BEGIN Provided material
-- ==== Sys2Proof/Safety.lean ====
section
/-!
DEFINITION. What a safe state is: the invariants the spec gives the two units (10_state.md R28, R35),
and what the token streams may hold (30_encoding.md R84, R85).
-/

namespace Sys2Proof.Safety

open Sys2Proof.Machine

/-- The encoder's invariant: the residue fits its length, `STATUS` is `RUN` exactly when `CAUSE` is 0,
and the only cause recorded is `NOT_SCALAR` (10_state.md R26, R28 (a), (b), (d)). -/
def EncInv (u : EncUnit) : Prop :=
  u.res.toNat < 2 ^ u.rcnt.toNat ∧
  (u.status = .run ↔ u.cause = 0) ∧
  (u.status = .fault → u.cause = ErrorCause.notScalar.code)

/-- The decoder's invariant: the residue fits its length and the length is at most 8, the accumulator
holds at most 4 bytes, `STATUS` is `RUN` exactly when `CAUSE` is 0, the causes that outlive a step
are those of a nonet, and while no byte is held no nonet has been executed, so that the residue is
empty or one whole byte (10_state.md R34, R35 (a), (b), (d), (e), (f)). -/
def DecInv (u : DecUnit) : Prop :=
  u.res.toNat < 2 ^ u.rcnt.toNat ∧
  u.rcnt.toNat ≤ 8 ∧
  u.alen ≤ Config.runMax ∧
  (u.status = .run ↔ u.cause = 0) ∧
  (u.status = .fault →
    u.cause = ErrorCause.leadingCont.code ∨ u.cause = ErrorCause.badRun.code) ∧
  (u.status = .run → u.alen = 0 → u.rcnt = 0 ∨ u.rcnt = 8)

/-- The causes a `DONE` token of the encoder carries: none, or `NOT_SCALAR` (30_encoding.md R84). -/
def EncTokenOk : EncToken → Prop
  | .byte _ => True
  | .done c => c = 0 ∨ c = ErrorCause.notScalar.code

/-- A `CHAR` token carries a scalar value, and a `DONE` token of the decoder carries no cause or one
of the four of `MalformedStream` (30_encoding.md R85; 41_decoder.md R141). -/
def DecTokenOk : DecToken → Prop
  | .char cp => isScalar cp = true
  | .done c => c = 0 ∨ c = ErrorCause.leadingCont.code ∨ c = ErrorCause.badRun.code ∨
      c = ErrorCause.badLength.code ∨ c = ErrorCause.badPad.code

/-- The invariant of the machine. -/
def Inv (s : State) : Prop :=
  EncInv s.enc ∧ DecInv s.dec ∧
  (∀ t ∈ s.encOut, EncTokenOk t) ∧ (∀ t ∈ s.decOut, DecTokenOk t)

end Sys2Proof.Safety
end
END Provided material
What is expected: Could you write out all the entries word for word?

Worked solution:
-- ==== Sys2Proof/Safety.lean ====
section
/-!
DEFINITION. What a safe state is: the invariants the spec gives the two units (10_state.md R28, R35),
and what the token streams may hold (30_encoding.md R84, R85).
-/

namespace Sys2Proof.Safety

open Sys2Proof.Machine

/-- The encoder's invariant: the residue fits its length, `STATUS` is `RUN` exactly when `CAUSE` is 0,
and the only cause recorded is `NOT_SCALAR` (10_state.md R26, R28 (a), (b), (d)). -/
def EncInv (u : EncUnit) : Prop :=
  u.res.toNat < 2 ^ u.rcnt.toNat ∧
  (u.status = .run ↔ u.cause = 0) ∧
  (u.status = .fault → u.cause = ErrorCause.notScalar.code)

/-- The decoder's invariant: the residue fits its length and the length is at most 8, the accumulator
holds at most 4 bytes, `STATUS` is `RUN` exactly when `CAUSE` is 0, the causes that outlive a step
are those of a nonet, and while no byte is held no nonet has been executed, so that the residue is
empty or one whole byte (10_state.md R34, R35 (a), (b), (d), (e), (f)). -/
def DecInv (u : DecUnit) : Prop :=
  u.res.toNat < 2 ^ u.rcnt.toNat ∧
  u.rcnt.toNat ≤ 8 ∧
  u.alen ≤ Config.runMax ∧
  (u.status = .run ↔ u.cause = 0) ∧
  (u.status = .fault →
    u.cause = ErrorCause.leadingCont.code ∨ u.cause = ErrorCause.badRun.code) ∧
  (u.status = .run → u.alen = 0 → u.rcnt = 0 ∨ u.rcnt = 8)

/-- The causes a `DONE` token of the encoder carries: none, or `NOT_SCALAR` (30_encoding.md R84). -/
def EncTokenOk : EncToken → Prop
  | .byte _ => True
  | .done c => c = 0 ∨ c = ErrorCause.notScalar.code

/-- A `CHAR` token carries a scalar value, and a `DONE` token of the decoder carries no cause or one
of the four of `MalformedStream` (30_encoding.md R85; 41_decoder.md R141). -/
def DecTokenOk : DecToken → Prop
  | .char cp => isScalar cp = true
  | .done c => c = 0 ∨ c = ErrorCause.leadingCont.code ∨ c = ErrorCause.badRun.code ∨
      c = ErrorCause.badLength.code ∨ c = ErrorCause.badPad.code

/-- The invariant of the machine. -/
def Inv (s : State) : Prop :=
  EncInv s.enc ∧ DecInv s.dec ∧
  (∀ t ∈ s.encOut, EncTokenOk t) ∧ (∀ t ∈ s.decOut, DecTokenOk t)

end Sys2Proof.Safety
end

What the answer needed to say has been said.